Tal cantata traz uma peculiaridade: em seu terceiro movimento não há a presença do baixo contínuo. Segundo Alfred Dürr, musicólogo alemão, o compositor quis mostrar metaforicamente que pessoas afastadas de Deus estariam sem rumo em suas vidas.

Como o baixo contínuo era a técnica composicional responsável por dar um direcionamento na construção das obras musicais, a sua falta implicaria num certo vazio e inexistência de direcionamento na música.

Já entre as cantatas seculares, uma das mais interessantes é “Schweigt Stille, Plaudert Nicht” – BWV 211, conhecida como “Cantata do Café”. Em alemão, quer dizer “Fique quieto, pare de tagarelar”. Conta a história de uma jovem viciada em café, a qual é interpelada continuamente por seu pai.

Confira um trecho da letra:

Pai, senhor, não seja tão duro!
Se eu não puder, três vezes ao dia,
tomar minha xícara de café,
na minha angústia me transformarei em um cabrito assado murcho.

Ah! Como é doce o café,
mais gostoso que mil beijos,
mais suave que o vinho moscatel.
Café, preciso tomar café.

Carmina Burana: cantata moderna e popular

Na música contemporânea, a obra mais icônica classificada como cantata é, sem dúvida, “Carmina Burana”, de Carl Orff. Em latim, o título pode ser traduzido como “Canções de Beuren”, sendo uma das peças corais e instrumentais mais relevantes e populares do século XX, a ponto de ter sido tema de comerciais de TV e até de cenas de novelas.

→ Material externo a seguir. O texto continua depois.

-- ==== Sys2Proof/Machine/Sketch.lean ====
section
/-! DEFINITION. Sketches (R275 to R278), the reconciliation block (R279), SKRECON (R280), SKSTAT (R286), and what the
reconcile engine computes (R282 to R284). -/
namespace Sys2Proof.Machine

/-! ### Cells and hashes -/

/-- A cell of a sketch (R275). -/
structure Cell where
  count : Word := 0
  chk   : Word := 0
  kx    : DWord := 0
  px    : DWord := 0
  deriving DecidableEq, Repr

/-- The bytes of a cell. -/
def cellBytes : Nat := 24
/-- A cell from its bytes (R275). -/
def Cell.ofBytes (bs : List Byte) : Cell :=
  { count := BitVec.ofNat 32 (leVal (bs.take 4)), chk := BitVec.ofNat 32 (leVal ((bs.drop 4).take 4)),
    kx := BitVec.ofNat 64 (leVal ((bs.drop 8).take 8)), px := BitVec.ofNat 64 (leVal ((bs.drop 16).take 8)) }
/-- The bytes of a cell (R275). -/
def Cell.bytes (c : Cell) : List Byte :=
  leBytes 4 c.count.toNat ++ leBytes 4 c.chk.toNat ++ leBytes 8 c.kx.toNat ++ leBytes 8 c.px.toNat
/-- The cells of a sketch. -/
def cellsOf : Nat → List Byte → List Cell
  | 0, _ => []
  | n + 1, bs => Cell.ofBytes (bs.take cellBytes) :: cellsOf n (bs.drop cellBytes)

/-- The mixed value of mode 0 (R276). -/
def skMix (k p : DWord) : DWord := k ^^^ (p * 0xC2B2AE3D27D4EB4F)
/-- The multipliers of mode 0 (R276). -/
def skMul : List DWord := [0x9E3779B97F4A7C15, 0xBF58476D1CE4E5B9, 0x94D049BB133111EB]
/-- Cell(j) of an entry in a sketch of three subtables of `t` cells (R276). -/
def skCell (mode : Bool) (k p : DWord) (t j : Nat) : Nat :=
  j * t + (if mode then (k.extractLsb' (16 * j) 16).toNat % t
    else (skMix k p * nth 0 skMul j).toNat / 2 ^ 32 * t / 2 ^ 32)
/-- The check hash of an entry (R276). -/
def skChk (mode : Bool) (k p : DWord) : Word :=
  if mode then k.extractLsb' 0 32 ^^^ k.extractLsb' 32 32 else (skMix k p * 0xD6E8FEB86659FD93).extractLsb' 32 32

/-- Insert an entry in a cell, or with `-1` remove it (R278, R282). -/
def Cell.put (c : Cell) (mode : Bool) (k p : DWord) (n : Word) : Cell :=
  { count := c.count + n, chk := c.chk ^^^ skChk mode k p, kx := c.kx ^^^ k, px := c.px ^^^ p }

/-! ### SKCLR and SKINS -/

/-- The traps of a sketch's range in the own scratchpad (R277, R278). -/
def State.skTrap (s : State) (u a n : Nat) : Option (Nat × DWord) :=
  if a % 8 ≠ 0 ∨ spadSize u < a + n then some (0x05, BitVec.ofNat 64 a)
  else
    match s.enginePlot u a n with
    | some p => some (0x06, BitVec.ofNat 64 p)
    | none => if (s.unit u).overTag a n then some (0x07, BitVec.ofNat 64 a) else none

/-- SKCLR (R277). -/
def execSkclr (g : BitVec 2) (a b : Src) (s : State) : Out :=
  issueOnce waveOnly g s fun id ag =>
    let p := (ag.src a).toNat
    let n := cellBytes * (ag.src b).toNat
    if n = 0 then retire s id ag
    else
      match s.skTrap ag.unit p n with
      | some (c, v) => trapHere s id ag c v
      | none => if ag.barred then waitFor s id ag .again else retire (s.spadStore ag.unit p (List.replicate n 0)) id ag

/-- The control word of SKINS is malformed (R278). -/
def skinsBad (c : Word) : Bool :=
  let n := (c.extractLsb' 0 18).toNat
  c.extractLsb' 18 13 != 0 || decide (n < 3) || n % 3 != 0

/-- Insert an entry in the sketch at an own-scratchpad offset (R278). -/
def State.skInsert (s : State) (u a : Nat) (mode : Bool) (n : Nat) (k p : DWord) : State :=
  [0, 1, 2].foldl (fun t j =>
    let o := a + cellBytes * skCell mode k p (n / 3) j
    t.spadStore u o ((Cell.ofBytes (t.spadRead u o cellBytes)).put mode k p 1).bytes) s

/-- SKINS (R278). -/
def execSkins (g : BitVec 2) (d a : BitVec 6) (b : Src) (s : State) : Out :=
  issue waveOnly g s fun id ag =>
    let act := lanesOf (ag.active g)
    let p := (ag.sGet a.toNat).toNat
    let ctl := ag.sGet (a.toNat + 1)
    let n := (ctl.extractLsb' 0 18).toNat
    if act.isEmpty then retire s id ag
    else if skinsBad ctl then addrTrap s id ag (BitVec.ofNat 64 p)
    else
      match s.skTrap ag.unit p (cellBytes * n) with
      | some (c, v) => trapHere s id ag c v
      | none =>
        if ag.barred then waitFor s id ag .again
        else retire (act.foldl (fun t l => t.skInsert ag.unit p (ctl.getLsbD 31) n (ag.vpGet d.toNat l) (ag.vsrcP b l)) s) id ag

/-! ### SKRECON and SKSTAT -/

/-- The link dies that are present, ascending (R280): where the capability table still counts one that has been isolated, it is
one of those that are not fenced. -/
def State.linkDies (s : State) : List Nat :=
  let up := [14, 15].filter (fun d => (s.die d).link == .up)
  if up.length = ((s.capWord 2).extractLsb' 8 8).toNat then up else [14, 15].filter (fun d => (s.die d).link != .fenced)

/-- Read a reconciliation block of a unit (R279): the fields, and whether it is malformed. -/
def parseRecon (u : Nat) (bs : List Byte) : Recon × Bool :=
  let w := fun o => BitVec.ofNat 32 (leVal ((bs.drop o).take 4))
  let half := fun o => leVal ((bs.drop o).take 2)
  let peer : Word := w 4
  let ctl : Word := w 20
  let rnd := (ctl.extractLsb' 24 4).toNat
  let lim := (ctl.extractLsb' 21 3).toNat
  let cells := (w 8).toNat
  let minc := (w 12).toNat
  let maxc := (w 16).toNat
  let gf := ctl.getLsbD 20
  let mode := ctl.getLsbD 19
  let sk : DWord := w 28 ++ w 24
  let set : DWord := w 36 ++ w 32
  let grow := if gf then 4 else 2
  let r : Recon :=
    { agent := 0, hnd := 0, unit_ := u, engine := 0, part := 0, cls := w 0, dom := peer.extractLsb' 20 12,
      pkg := peer.extractLsb' 11 9, cells := cells, minc := minc, maxc := maxc, rnd := rnd, lim := lim, gf := gf,
      mode := mode, wait := max 1 (ctl.extractLsb' 8 8).toNat, sk := sk, set := set, nset := (w 40).toNat, out := half 44,
      nout := half 46 }
  let own := sk.getLsbD 63
  (r,
    peer.extractLsb' 0 11 != 0 || ctl.extractLsb' 28 4 != 0 || ctl.extractLsb' 16 3 != 0 || ctl.extractLsb' 0 8 != 0 ||
    leVal (bs.drop 48) != 0 || minc % 3 != 0 || maxc % 3 != 0 || cells % 3 != 0 ||
    decide (minc < (if mode then 6 else 48)) || decide (196608 < maxc) || decide (maxc < minc) ||
    cells != min (minc * grow ^ rnd) maxc || decide (lim < rnd) || set.extractLsb' 0 4 != 0 || r.nout == 0 ||
    (own && (sk.extractLsb' 32 31 != 0 || decide (spadSize u < spPart sk + cellBytes * cells))) ||
    decide (plotCount u < r.out + r.nout))

/-- The own-scratchpad plots of a reconciliation: its output, and its sketch where that lies there (R280). -/
def Recon.plots (r : Recon) : List Nat :=
  (if r.sk.getLsbD 63 then plotsOf r.unit_ (spPart r.sk) (cellBytes * r.cells) else []) ++ List.range' r.out r.nout

/-- The four words SKSTAT returns (R286). -/
def Recon.stat (r : Recon) : List Word :=
  [BitVec.ofNat 32 r.residual, BitVec.ofNat 32 r.npairs, BitVec.ofNat 32 (min r.sent (2 ^ 32 - 1)),
   BitVec.ofNat 32 (r.reason + 16 * r.rnd)]

/-- SKRECON (R279, R280). -/
def execSkrecon (g : BitVec 2) (d : BitVec 6) (a : Src) (s : State) : Out :=
  issue waveOnly g s fun id ag =>
    if !s.hasUnit 1 then trapWord s id ag 0x04
    else if !ag.fires g then retire s id ag
    else
      let u := ag.unit
      let p := (ag.src a).toNat
      if p % 32 ≠ 0 ∨ spadSize u < p + 64 then addrTrap s id ag (BitVec.ofNat 64 p)
      else
        match s.enginePlot u p 64 with
        | some k => trapHere s id ag 0x06 (BitVec.ofNat 64 k)
        | none =>
          if ag.barred then waitFor s id ag .again
          else
            let (r, bad) := parseRecon u (s.spadRead u p 64)
            if bad then
              if ag.hPending d.toNat then waitFor s id ag .again
              else
                let st := ({ r with reason := 6 } : Recon).stat
                retire s id (ag.hSet d.toNat { st := .done, status := hStatus 3 0, stat := st })
            else
              match (s.unit u).notFree r.plots with
              | some k => trapHere s id ag 0x06 (BitVec.ofNat 64 k)
              | none =>
                let e := nth 14 s.linkDies (r.cls.toNat % s.linkDies.length)
                let queued := (s.fab.recons.filter (fun x => x.2.engine == e && x.2.started.isNone)).length
                if ag.hPending d.toNat || decide (32 ≤ queued) || !s.releaseReady id ag 5 (ag.nextTag + 1) then
                  waitFor s id ag .again
                else
                  let s := s.released id 5
                  let ag := (s.agent? id).getD ag
                  let n := s.fab.nextOp
                  let r := { r with agent := id, hnd := d.toNat, engine := e, part := ag.part, launch := ag.launch }
                  let s := s.putUnit u ((s.unit u).bindPlots r.plots n)
                  let s := { s with fab := { s.fab with recons := Tab.put s.fab.recons n r, nextOp := n + 1 } }
                  retire s id (ag.hSet d.toNat { st := .pending, op := n })

/-- SKSTAT (R286). -/
def execSkstat (g : BitVec 2) (d a : BitVec 6) (s : State) : Out :=
  issue waveOnly g s fun id ag =>
    if !s.hasUnit 1 then trapWord s id ag 0x04
    else if !ag.fires g then retire s id ag
    else
      let h := ag.hGet a.toNat
      if h.st = .pending then waitFor s id ag .again
      else
        let ws := if h.stat.isEmpty then [0, 0, 0, 15] else h.stat
        let s := if h.st = .done then s.acquire ag 3 else s
        retire s id (ws.zipIdx.foldl (fun t e => t.sSet (d.toNat + e.2) e.1) ag)

/-! ### The peel (R282) -/

/-- The peer's sketch subtracted from this one, cell by cell. -/
def skSub (a b : Cell) : Cell :=
  { count := a.count - b.count, chk := a.chk ^^^ b.chk, kx := a.kx ^^^ b.kx, px := a.px ^^^ b.px }

/-- Cell `i` of the difference is pure. -/
def Cell.pure (c : Cell) (mode : Bool) (t i : Nat) : Bool :=
  (c.count == 1 || c.count == -1) && c.chk == skChk mode c.kx c.px && [0, 1, 2].any (fun j => skCell mode c.kx c.px t j == i)

/-- Remove an entry from its cells. -/
def skRemove (mode : Bool) (t : Nat) (cs : List Cell) (k p : DWord) (n : Word) : List Cell :=
  [0, 1, 2].foldl (fun acc j =>
    let i := skCell mode k p t j
    setNth acc i ((nth {} acc i).put mode k p (-n))) cs

/-- A record of the output: key, payload, side (R283). -/
abbrev PeelRec := DWord × DWord × Nat

/-- One ascending pass over the cells; at most `cap` pairs are emitted in all. -/
def peelPass (mode : Bool) (t cap : Nat) : List Nat → List Cell → List PeelRec → List Cell × List PeelRec
  | [], cs, out => (cs, out)
  | i :: rest, cs, out =>
    let c := nth {} cs i
    if c.pure mode t i ∧ out.length < cap then
      peelPass mode t cap rest (skRemove mode t cs c.kx c.px c.count)
        (out ++ [(c.kx, c.px, if c.count = 1 then 0 else 1)])
    else peelPass mode t cap rest cs out

/-- The passes until one makes no progress; each emits at least one of at most `cells` pairs. -/
def peelAll (mode : Bool) (t cap : Nat) : Nat → List Cell → List PeelRec → List Cell × List PeelRec
  | 0, cs, out => (cs, out)
  | n + 1, cs, out =>
    let (cs', out') := peelPass mode t cap (List.range cs.length) cs out
    if out'.length = out.length then (cs, out) else peelAll mode t cap n cs' out'

/-- The peel of two sketches: the cells that are left and the pairs in the order emitted (R282). -/
def peel (mode : Bool) (mine peer : List Cell) : List Cell × List PeelRec :=
  let n := mine.length
  peelAll mode (n / 3) n (n + 1) (mine.zipWith skSub peer) []

/-- Key, payload, side as one number for the order of R284. -/
def recOrder (a b : PeelRec) : Bool :=
  let v := fun (x : PeelRec) => (x.1.toNat * 2 ^ 64 + x.2.1.toNat) * 2 + x.2.2
  decide (v a ≤ v b)

/-- The pairs in exactly one of two arrays, ascending (R284). -/
def fullDiff (mine peer : List (DWord × DWord)) : List PeelRec :=
  let only := fun (xs ys : List (DWord × DWord)) (side : Nat) =>
    (xs.filter (fun e => !ys.contains e)).map (fun (e : DWord × DWord) => ((e.1, e.2, side) : PeelRec))
  (only mine peer 0 ++ only peer mine 1).insertionSort (fun a b => recOrder a b = true)

/-- The 24 bytes of an output record (R283). -/
def recBytes (rnd : Nat) (r : PeelRec) : List Byte :=
  leBytes 8 r.1.toNat ++ leBytes 8 r.2.1.toNat ++ leBytes 4 r.2.2 ++ leBytes 4 rnd

end Sys2Proof.Machine
end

O mais interessante nesta composição é o resgate de poemas medievais de cunho popular em latim e alemão.

Conclusão

Gostou de nosso artigo? Claro que não temos como esgotar um tema tão rico em poucas linhas, mas pelo menos trazemos à luz alguns conceitos e aspectos históricos, para que você possa ter a oportunidade de se aprofundar no assunto, caso queira.

Mesmo que o termo “cantata” seja algo totalmente novo em seu repertório de conhecimentos, é muito provável que você já tenha escutado, ao menos, a obra “Carmina Burana”, de Carl Orff, já bastante popularizada pela mídia.

O mais fascinante nesse gênero é justamente o fato de não se prender a uma única temática. Esse tipo de música une elementos da música sacra, popular e erudita, sendo uma vertente muito interessante de conhecer – e ouvir – na história da música.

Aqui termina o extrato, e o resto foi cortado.